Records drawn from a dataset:
/-! ## The per-command families are about every command: one named use -/

theorem test_cmd_word : Laws.CmdWord.Statement .drand2XR512P := Laws.CmdWord.drand2XR512P

end Sys2Proof.Tests
end

/-! PROOFS. Locality of the engines (10_state.md R23, R30, R31, R32). One operation, `s.withEngine e u`, puts into `s` what engine
`e` holds in `u`. Every command is such a write followed by an answer, and neither what it writes nor what it answers depends on the
state around its engine (`exec_local`); the noninterference statements are read off from that. -/

namespace Sys2Proof.Machine

/-! ## Agreement on an engine -/

@[refl, simp] theorem EngineEq.refl (e : Engine) (s : State) : EngineEq e s s := by
  cases e with
  | well => exact ⟨rfl, rfl⟩
  | _ => rfl

theorem EngineEq.comm {e : Engine} {s t : State} : EngineEq e s t ↔ EngineEq e t s := by
  cases e with
  | well => exact and_congr eq_comm eq_comm
  | _ => exact eq_comm

/-- Answering a request touches no engine. -/
@[simp] theorem engineEq_answer_left {e : Engine} {s t : State} {st : Status} {r : Word64} :
    EngineEq e (s.answer st r) t ↔ EngineEq e s t := by
  cases e <;> rfl

@[simp] theorem engineEq_answer_right {e : Engine} {s t : State} {st : Status} {r : Word64} :
    EngineEq e s (t.answer st r) ↔ EngineEq e s t := by
  rw [EngineEq.comm, engineEq_answer_left, EngineEq.comm]

/-! ## Putting one engine of a state into another state -/

/-- The state `s` with everything engine `e` owns (10_state.md R23) taken from `u`. -/
def State.withEngine (s : State) (e : Engine) (u : State) : State :=
  match e with
  | .x128ss => s.setX128ss u.x128ss
  | .x128p => s.setX128p u.x128p
  | .xr128p => s.setXr128p u.xr128p
  | .xr256p => s.setXr256p u.xr256p
  | .xr512p => s.setXr512p u.xr512p
  | .well => s.setWell u.well u.idx

@[simp] theorem State.withEngine_pending (s : State) (e : Engine) (u : State) :
    (s.withEngine e u).pending = s.pending := by
  cases e <;> rfl

@[simp] theorem State.withEngine_responses (s : State) (e : Engine) (u : State) :
    (s.withEngine e u).responses = s.responses := by
  cases e <;> rfl

/-- Taking over an engine on which the two states agree changes nothing. -/
theorem State.withEngine_eq_self {s : State} {e : Engine} {u : State} (h : EngineEq e u s) : s.withEngine e u = s := by
  cases e with
  | well =>
    obtain ⟨hw, hi⟩ := h
    simp only [withEngine, hw, hi]
    rfl
  | _ =>
    simp only [EngineEq] at h
    simp only [withEngine, h]
    rfl

/-- On engine `e` the state agrees with the one the engine came from. -/
@[simp] theorem engineEq_withEngine_left {e : Engine} {s u t : State} :
    EngineEq e (s.withEngine e u) t ↔ EngineEq e u t := by
  cases e <;> rfl

@[simp] theorem engineEq_withEngine_right {e : Engine} {s u t : State} :
    EngineEq e t (s.withEngine e u) ↔ EngineEq e t u := by
  rw [EngineEq.comm, engineEq_withEngine_left, EngineEq.comm]

/-- On any other engine it agrees with what it was. -/
theorem engineEq_withEngine_left_of_ne {e f : Engine} {s u t : State} (h : e ≠ f) :
    EngineEq e (s.withEngine f u) t ↔ EngineEq e s t := by
  revert h
  cases f <;> cases e <;> simp [EngineEq, State.withEngine]

theorem engineEq_withEngine_right_of_ne {e f : Engine} {s u t : State} (h : e ≠ f) :
    EngineEq e t (s.withEngine f u) ↔ EngineEq e t s := by
  rw [EngineEq.comm, engineEq_withEngine_left_of_ne h, EngineEq.comm]

/-- Writes to two different engines commute, whatever answers are given on the way. -/
theorem sameBlock_withEngine_comm {e f : Engine} (h : e ≠ f) (s u v : State) (st st' : Status) (r r' : Word64) :
    SameBlock (((s.withEngine e u).answer st r).withEngine f v) (((s.withEngine f v).answer st' r').withEngine e u) := by
  intro g
  by_cases hf : g = f
  · subst hf
    simp [engineEq_withEngine_right_of_ne h.symm]
  by_cases he : g = e
  · subst he
    simp [engineEq_withEngine_left_of_ne h]
  · simp [engineEq_withEngine_left_of_ne, engineEq_withEngine_right_of_ne, he, hf]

§ **What the task asks**
Every entry above should be retyped exactly as it appears.

§ **Response**
/-! ## The per-command families are about every command: one named use -/

theorem test_cmd_word : Laws.CmdWord.Statement .drand2XR512P := Laws.CmdWord.drand2XR512P

end Sys2Proof.Tests
end

/-! PROOFS. Locality of the engines (10_state.md R23, R30, R31, R32). One operation, `s.withEngine e u`, puts into `s` what engine
`e` holds in `u`. Every command is such a write followed by an answer, and neither what it writes nor what it answers depends on the
state around its engine (`exec_local`); the noninterference statements are read off from that. -/

namespace Sys2Proof.Machine

/-! ## Agreement on an engine -/

@[refl, simp] theorem EngineEq.refl (e : Engine) (s : State) : EngineEq e s s := by
  cases e with
  | well => exact ⟨rfl, rfl⟩
  | _ => rfl

theorem EngineEq.comm {e : Engine} {s t : State} : EngineEq e s t ↔ EngineEq e t s := by
  cases e with
  | well => exact and_congr eq_comm eq_comm
  | _ => exact eq_comm

/-- Answering a request touches no engine. -/
@[simp] theorem engineEq_answer_left {e : Engine} {s t : State} {st : Status} {r : Word64} :
    EngineEq e (s.answer st r) t ↔ EngineEq e s t := by
  cases e <;> rfl

@[simp] theorem engineEq_answer_right {e : Engine} {s t : State} {st : Status} {r : Word64} :
    EngineEq e s (t.answer st r) ↔ EngineEq e s t := by
  rw [EngineEq.comm, engineEq_answer_left, EngineEq.comm]

/-! ## Putting one engine of a state into another state -/

/-- The state `s` with everything engine `e` owns (10_state.md R23) taken from `u`. -/
def State.withEngine (s : State) (e : Engine) (u : State) : State :=
  match e with
  | .x128ss => s.setX128ss u.x128ss
  | .x128p => s.setX128p u.x128p
  | .xr128p => s.setXr128p u.xr128p
  | .xr256p => s.setXr256p u.xr256p
  | .xr512p => s.setXr512p u.xr512p
  | .well => s.setWell u.well u.idx

@[simp] theorem State.withEngine_pending (s : State) (e : Engine) (u : State) :
    (s.withEngine e u).pending = s.pending := by
  cases e <;> rfl

@[simp] theorem State.withEngine_responses (s : State) (e : Engine) (u : State) :
    (s.withEngine e u).responses = s.responses := by
  cases e <;> rfl

/-- Taking over an engine on which the two states agree changes nothing. -/
theorem State.withEngine_eq_self {s : State} {e : Engine} {u : State} (h : EngineEq e u s) : s.withEngine e u = s := by
  cases e with
  | well =>
    obtain ⟨hw, hi⟩ := h
    simp only [withEngine, hw, hi]
    rfl
  | _ =>
    simp only [EngineEq] at h
    simp only [withEngine, h]
    rfl

/-- On engine `e` the state agrees with the one the engine came from. -/
@[simp] theorem engineEq_withEngine_left {e : Engine} {s u t : State} :
    EngineEq e (s.withEngine e u) t ↔ EngineEq e u t := by
  cases e <;> rfl

@[simp] theorem engineEq_withEngine_right {e : Engine} {s u t : State} :
    EngineEq e t (s.withEngine e u) ↔ EngineEq e t u := by
  rw [EngineEq.comm, engineEq_withEngine_left, EngineEq.comm]

/-- On any other engine it agrees with what it was. -/
theorem engineEq_withEngine_left_of_ne {e f : Engine} {s u t : State} (h : e ≠ f) :
    EngineEq e (s.withEngine f u) t ↔ EngineEq e s t := by
  revert h
  cases f <;> cases e <;> simp [EngineEq, State.withEngine]

theorem engineEq_withEngine_right_of_ne {e f : Engine} {s u t : State} (h : e ≠ f) :
    EngineEq e t (s.withEngine f u) ↔ EngineEq e t s := by
  rw [EngineEq.comm, engineEq_withEngine_left_of_ne h, EngineEq.comm]

/-- Writes to two different engines commute, whatever answers are given on the way. -/
theorem sameBlock_withEngine_comm {e f : Engine} (h : e ≠ f) (s u v : State) (st st' : Status) (r r' : Word64) :
    SameBlock (((s.withEngine e u).answer st r).withEngine f v) (((s.withEngine f v).answer st' r').withEngine e u) := by
  intro g
  by_cases hf : g = f
  · subst hf
    simp [engineEq_withEngine_right_of_ne h.symm]
  by_cases he : g = e
  · subst he
    simp [engineEq_withEngine_left_of_ne h]
  · simp [engineEq_withEngine_left_of_ne, engineEq_withEngine_right_of_ne, he, hf]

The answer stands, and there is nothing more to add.